↓↓↓
-- ==== Sys2Proof/Machine/Plc.lean ====
section
/-! DEFINITION. The power-line modem (R223 to R249): receive channels and reassembly, the PAN and its nodes, hatched tone maps,
link costs, neighbours and routes, transmit channels and calibration. -/

namespace Sys2Proof.Machine

/-! ## Members and their LINK areas (R230 to R232) -/

/-- A member of a channel's PAN. -/
def State.plcNode (s : State) (ch saddr : Nat) : Option PlcNode :=
  s.plc.nodes.find? (fun n => n.ch == ch && n.saddr == saddr)

/-- The members and direct neighbours of a channel as PLC_CHSTAT shows them (R249). -/
def State.showNodes (s : State) (ch : Nat) : State :=
  let l := s.plc.nodes.filter (fun n => n.ch == ch)
  (s.seti F.PLC_CHSTAT_NODES ch (min 16384 l.length)).seti F.PLC_CHSTAT_NBRS ch (min 4095 (l.filter (fun n => n.nbr)).length)

/-- The fields of a member that the LINK area and the post table mirror (R186, R231, R232). -/
def State.mirrorLink (s : State) (n : PlcNode) : State :=
  if (s.mrec n.slot).link.kind = 1 then
    let s1 := s.onRec n.slot (fun r => { r with link := { n.link with kind := 1 } })
    match s1.post n.slot with
    | some p => s1.setPost (p.route (s1.mrec n.slot))
    | none => s1
  else s

/-- A member's entry written. -/
def State.setPeer (s : State) (n : PlcNode) : State :=
  let l := s.plc.nodes.filter (fun x => !(x.ch == n.ch && x.saddr == n.saddr))
  (({ s with plc := { s.plc with nodes := l ++ [n] } } : State).showNodes n.ch).mirrorLink n

/-- The mains angle of a channel's phase (R47). -/
def State.phaseAngle (s : State) (ph : Nat) : Nat :=
  (s.angle % 65536 + 65536 - s.geti F.MAINS_PHASE_DISP ph % 65536) % 65536

/-- The capability element of a peer taken in (R240, R241); an unknown version is ignored, and absent masks are withdrawn. -/
def PlcNode.takeElem (n : PlcNode) (e : CapElem) (angle now : Nat) : PlcNode :=
  if e.version ≠ 1 then n
  else
    let fl := setBit (setBit n.link.lflags 2 (bit e.caps 0)) 3 (bit e.caps 1)
    let ofs := if bit e.caps 2 then (e.angle % 65536 + 65536 - angle) % 65536 else n.link.angofs
    { n with link := { n.link with lflags := fl, angofs := ofs }
             masks := if bit e.caps 3 then e.masks else []
             masksAt := if bit e.caps 3 then now else n.masksAt }

/-! ## Carriers, symbols and rates (R223, R227, R228, R240, R243) -/

/-- The carrier groups of a band, and the carriers of a group (R240): 6 of 6 in CENELEC-A, 24 of 3 in FCC. -/
def groupsOf (band : Nat) : Nat := if band = 0 then 6 else 24
/-- The carriers of a group. -/
def perGroup (band : Nat) : Nat := if band = 0 then 6 else 3

/-- Every group of a band. -/
def allGroups (band : Nat) : Nat := 2 ^ groupsOf band - 1

/-- The carriers that a mask leaves. -/
def carriersOf (band mask : Nat) : Nat := ((List.range (groupsOf band)).filter (bit mask)).length * perGroup band

/-- A symbol's duration in ns, cyclic prefix included (R223). -/
def symNs (band : Nat) : Nat := if band = 0 then 695000 else 231700

/-- The rate in bit/s with every carrier (R228) of a modulation: 0 super-ROBO, 1 ROBO, 2 and 5 DBPSK and BPSK, 3 and 6 DQPSK and QPSK, 4 and 7 D8PSK and
8PSK. -/
def modRate (band mod : Nat) : Nat :=
  if band = 0 then [3000, 4500, 18100, 33700, 46400, 18100, 33700, 46400].getD mod 4500
  else [14100, 21200, 84800, 157800, 217300, 84800, 157800, 217300].getD mod 21200

/-- The DBPSK rate of a channel's band in bit/s (R229). -/
def plcRate (ch : Nat) : Nat := modRate (ch % 2) 2

/-- The hatch segments that a span of angle units touches, widened by a guard at both ends. -/
def segsOf (first units guard : Nat) : List Nat :=
  let lo := (first + 65536 - guard) / 4096
  let hi := (first + 65536 + units + guard) / 4096
  (List.range (hi - lo + 1)).map (fun i => (lo + i) % 16)

/-- The segment mask of a symbol (R243): the AND of a receiver's masks over the segments that it touches with the guard, on the receiver's
angle. -/
def State.symMask (s : State) (masks : List Nat) (band first units : Nat) : Nat :=
  (segsOf first units (s.get F.PLC_HATCH_HGUARD)).foldl (fun m k => m &&& masks.getD k (allGroups band)) (allGroups band)

/-- The angle units of a duration at the present mains frequency. -/
def State.unitsOf (s : State) (ns : Nat) : Nat := ns * s.mains.freq / nsS

/-- The groups that each symbol after the header uses (R228, R243): a symbol carries bits in proportion to its carriers, `need` in units of bits × ns × all
carriers; the k-th starts at angle `a0` and k symbols. Without masks every symbol uses the standard tone map. -/
def State.symGroups (s : State) (band mod tmap : Nat) (masks : Option (List Nat)) (a0 : Nat) : Nat → Nat → Nat → List Nat
  | 0, _, _ => []
  | fuel + 1, k, need =>
    let g := match masks with
      | some m => tmap &&& s.symMask m band ((a0 + s.unitsOf (k * symNs band)) % 65536) (s.unitsOf (symNs band))
      | none => tmap
    let bits := modRate band mod * symNs band * carriersOf band g
    g :: (if need ≤ bits then [] else s.symGroups band mod tmap masks a0 fuel (k + 1) (need - bits))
↑↑↑
Your goal.
The expected output is exactly the lines of the listing above between the line holding "R240, R243) -/" and the line holding "let hi := (first", inclusive.

Result of the task.
/-! ## Carriers, symbols and rates (R223, R227, R228, R240, R243) -/

/-- The carrier groups of a band, and the carriers of a group (R240): 6 of 6 in CENELEC-A, 24 of 3 in FCC. -/
def groupsOf (band : Nat) : Nat := if band = 0 then 6 else 24
/-- The carriers of a group. -/
def perGroup (band : Nat) : Nat := if band = 0 then 6 else 3

/-- Every group of a band. -/
def allGroups (band : Nat) : Nat := 2 ^ groupsOf band - 1

/-- The carriers that a mask leaves. -/
def carriersOf (band mask : Nat) : Nat := ((List.range (groupsOf band)).filter (bit mask)).length * perGroup band

/-- A symbol's duration in ns, cyclic prefix included (R223). -/
def symNs (band : Nat) : Nat := if band = 0 then 695000 else 231700

/-- The rate in bit/s with every carrier (R228) of a modulation: 0 super-ROBO, 1 ROBO, 2 and 5 DBPSK and BPSK, 3 and 6 DQPSK and QPSK, 4 and 7 D8PSK and
8PSK. -/
def modRate (band mod : Nat) : Nat :=
  if band = 0 then [3000, 4500, 18100, 33700, 46400, 18100, 33700, 46400].getD mod 4500
  else [14100, 21200, 84800, 157800, 217300, 84800, 157800, 217300].getD mod 21200

/-- The DBPSK rate of a channel's band in bit/s (R229). -/
def plcRate (ch : Nat) : Nat := modRate (ch % 2) 2

/-- The hatch segments that a span of angle units touches, widened by a guard at both ends. -/
def segsOf (first units guard : Nat) : List Nat :=
  let lo := (first + 65536 - guard) / 4096
  let hi := (first + 65536 + units + guard) / 4096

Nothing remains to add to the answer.